Livermore is a city in Alameda County. With an estimated 2017 population of 89,648, Livermore is the most populous city in the Tri-Valley. Livermore is located on the eastern edge of California's San Francisco Bay Area.
Livermore was founded by William Mendenhall and named for Robert Livermore, his friend, and a local rancher who settled in the area in the 1840s. Livermore is the home of the Lawrence Livermore National Laboratory, for which the chemical element livermorium is named (and thus, placing the city's name in the periodic table). Livermore is also the California site of Sandia National Laboratories, which is headquartered in Albuquerque, New Mexico. Its south side is home to local vineyards. The city has redeveloped its downtown district and is considered part of the Tri-Valley area, comprising Amador, Livermore, and San Ramon valleys.
With more than 50 wineries, the Livermore Valley offers an exceptional array of events, concerts and tasting experiences throughout the year. Craft beer makers have joined the scene blazing a new Brew Trail through Livermore Valley. After an afternoon of tasting, visit the historic downtown and enjoy shopping, dining, spa services, and live music at one of the fun nightspots. San Francisco Premium Outlets offer world-class shopping with over 150 stores.

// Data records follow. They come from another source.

-- ==== Sys2Proof/Certificates/Slice0/Obligations.lean ====
section
/-! DEFINITION. The statements for the provers, family by family of the command table. -/

open Sys2Proof Sys2Proof.Machine

/-! ### The step -/

/-- A step with a command in front of the queue is that command's meaning on the state with the rest of the queue; with an empty
queue half a nanosecond passes.
The model's choices in it: log entry 3. -/
def Obligations.StepRunsFrontCommand : Prop :=
  (∀ (c : Instr) (rest : List Instr) (s : State), step { s with pending := c :: rest } = exec c { s with pending := rest }) ∧
  (∀ s : State, s.pending = [] →
    step s = .next (settle (settleReceipts (followSupply (countTime (countCycles s))))) ∧ (countTime s).now = s.now + 1 ∧
      (countTime s).tick.phase = s.tick.phase + 1)

/-! ### The tick (ch. 2) -/

/-- OPEN: when an edge is due, the number is latched and the steps of R68 follow in order; the tick is in OPEN.
The model's choices in it: log entries 15, 16. -/
def Obligations.OpenRunsItsStepsInOrder : Prop :=
  ∀ s : State, s.RegsOk → edgeDue s = true →
    tickNumber (latchEdge s) = (s.tick.due.getD (tickNumber s + 1, s.now)).1 % 2 ^ 64 ∧ (latchEdge s).tick.stage = 0 ∧
    (∃ s1 s2 s3 s4 s5 : State,
      s1 = masterMarks (sendRing (latchEdge s) (tickNumber (latchEdge s)) 0) false (tickNumber (latchEdge s)) ∧
      s2 = powerAtOpen (updateAtOpen (commitStep s1)) ∧
      s3 = reevaluate (freeScrubbed (showCaps s2)) ∧
      s4 = requestsAtOpen s3 ∧
      s5 = (List.range s4.ras.logs.length).foldl openSlot s4 ∧
      exec .open_ s = .next (settle (startStep s5)))

/-- WATCH, DEADLINE and CLOSE each come once, at their position in the tick and after the phase before. With A ≥ D (R69) WATCH
switches nothing, and the deadline rule applies at D to the streams that miss it.
The model's choices in it: log entries 1, 16. -/
def Obligations.PhasesFollowTheTick : Prop :=
  (∀ s : State, s.tick.stage = 0 → watchNs s < deadlineNs s → 2 * watchNs s ≤ s.tick.phase →
    ∃ t : State, exec .watch s = .next t ∧ t.tick.stage = 2) ∧
  (∀ s : State, s.tick.stage = 2 → 2 * deadlineNs s ≤ s.tick.phase →
    ∃ t : State, exec .deadline s = .next t ∧ t.tick.stage = 3) ∧
  (∀ s : State, s.tick.stage = 3 → 2 * (period s - 1000) ≤ s.tick.phase →
    ∃ t : State, exec .close s = .next t ∧ t.tick.stage = 4) ∧
  (∀ s : State, deadlineNs s ≤ watchNs s →
    exec .watch s = .next (settle s) ∧
    (s.tick.stage = 0 → 2 * deadlineNs s ≤ s.tick.phase →
      let hs := (s.tick.streams.filter (fun e => misses e.2)).map Prod.fst
      let b := updTick (hs.foldl stallRun s) (fun t => { t with stage := 3 })
      exec .deadline s = .next (settle (if hs.isEmpty then b else raise b tickPage 5)))) ∧
  (∀ s : State, s.tick.stage = 4 → exec .watch s = .next (settle s) ∧ exec .deadline s = .next (settle s) ∧ exec .close s = .next (settle s))

/-- The ring: frames are passed on and time the edge of a follower, a frame that returns is checked, silence loses the source.
The model's choices in it: log entries 17, 18. -/
def Obligations.RingFramesAndTheirReturn : Prop :=
  (∀ (s : State) (f : List Byte), tickFrameOf s f = true → usesRing s = true → s.tick.badCrc = 0 → frameGood f = true →
    sourceOf (frameArrives s f) = 1 →
    exec (.tickFrame f) s = .next (settle (sourceEdge (frameArrives s f) 1 (tapTime s) (frameNumber f) true))) ∧
  (∀ (s : State) (f : List Byte), tickFrameOf s f = true → usesRing s = false →
    exec (.tickFrame f) s = .next (settle (setF (framePassed s f) F.PIN_RING_in_present 0 1))) ∧
  (∀ (s : State) (f : List Byte), tickFrameOf s f = false → usesRing s = true → frameGood f = true → sourceOf s = 1 →
    exec (.beatFrame f) s = .next (settle (sourceBeat (frameArrives s f) 1 (tapTime s) (frameNumber f)))) ∧
  (∀ s : State, ticks s = true → 1000000 < period s → s.tick.phase % 2000000 = 0 → 0 < s.tick.phase / 2 →
    s.tick.phase / 2 + 4000 ≤ period s →
    exec .beatSend s = .next (settle (masterMarks (sendRing s (s.tick.phase / 2) 1) true (s.tick.phase / 2)))) ∧
  (∀ s : State, usesRing s = false →
    exec .ringLost s = .next (settle (raise (setF s F.PIN_RING_in_present 0 0) 608 2))) ∧
  (∀ (s : State) (w : Nat) (rest : List Nat), s.tick.ringSent = w :: rest →
    exec (.ringReturn (some (ringFrame (w / 2) (w % 2)))) s = .next (settle (setF (setF { s with tick := { s.tick with ringSent := rest } }
      F.PIN_RING_return_seen 0 1) F.PIN_RING_return_bad 0 0)) ∧
    exec (.ringReturn none) s = .next (settle (raise (setF (setF { s with tick := { s.tick with ringSent := rest } }
      F.PIN_RING_return_seen 0 0) F.PIN_RING_return_bad 0 1) 608 2))) ∧
  (∀ s : State, getF s F.TICK_CTRL_ring_en 0 = 1 → s.pkg.state = .normal → s.tick.bypassClosed = true → quietGap s = true →
    exec .bypassSwitch s = .next (settle (setF { s with tick := { s.tick with bypassClosed := false } } F.PIN_RING_bypass_closed 0 0)))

You can also see the latest blockbuster films at the retro circa 40’s theater or at the state-of-the-art all-digital 13-screen theater. The 500 seat Bankhead Theater brings in local and traveling performances including local opera and symphony.
The Livermore Valley also boasts beautiful parks and hiking trails, most maintained by the Livermore Area Recreation & Parks District and the East Bay Regional Park District, along with many unique facilities and programs.
From apartments and condos, to modest single-family homes or custom vineyard estates, Livermore has a diverse selection of living spaces suitable for students, families, singles or seniors. The downtown district is within walking distance to a number of older neighborhoods, some with homes built in the early 20th century.
Pockets of small to mid-sized single family homes exist in moderately priced neighborhoods, built in the 40s, 50s, and 60s. The 70’s and 80’s added more single family homes to the community, a bit larger in size. During the 90’s and 2000’s, you’ll find the trend toward larger homes, some even with in-law units. Lot sizes vary, from zero lot lines to half an acre or larger parcels.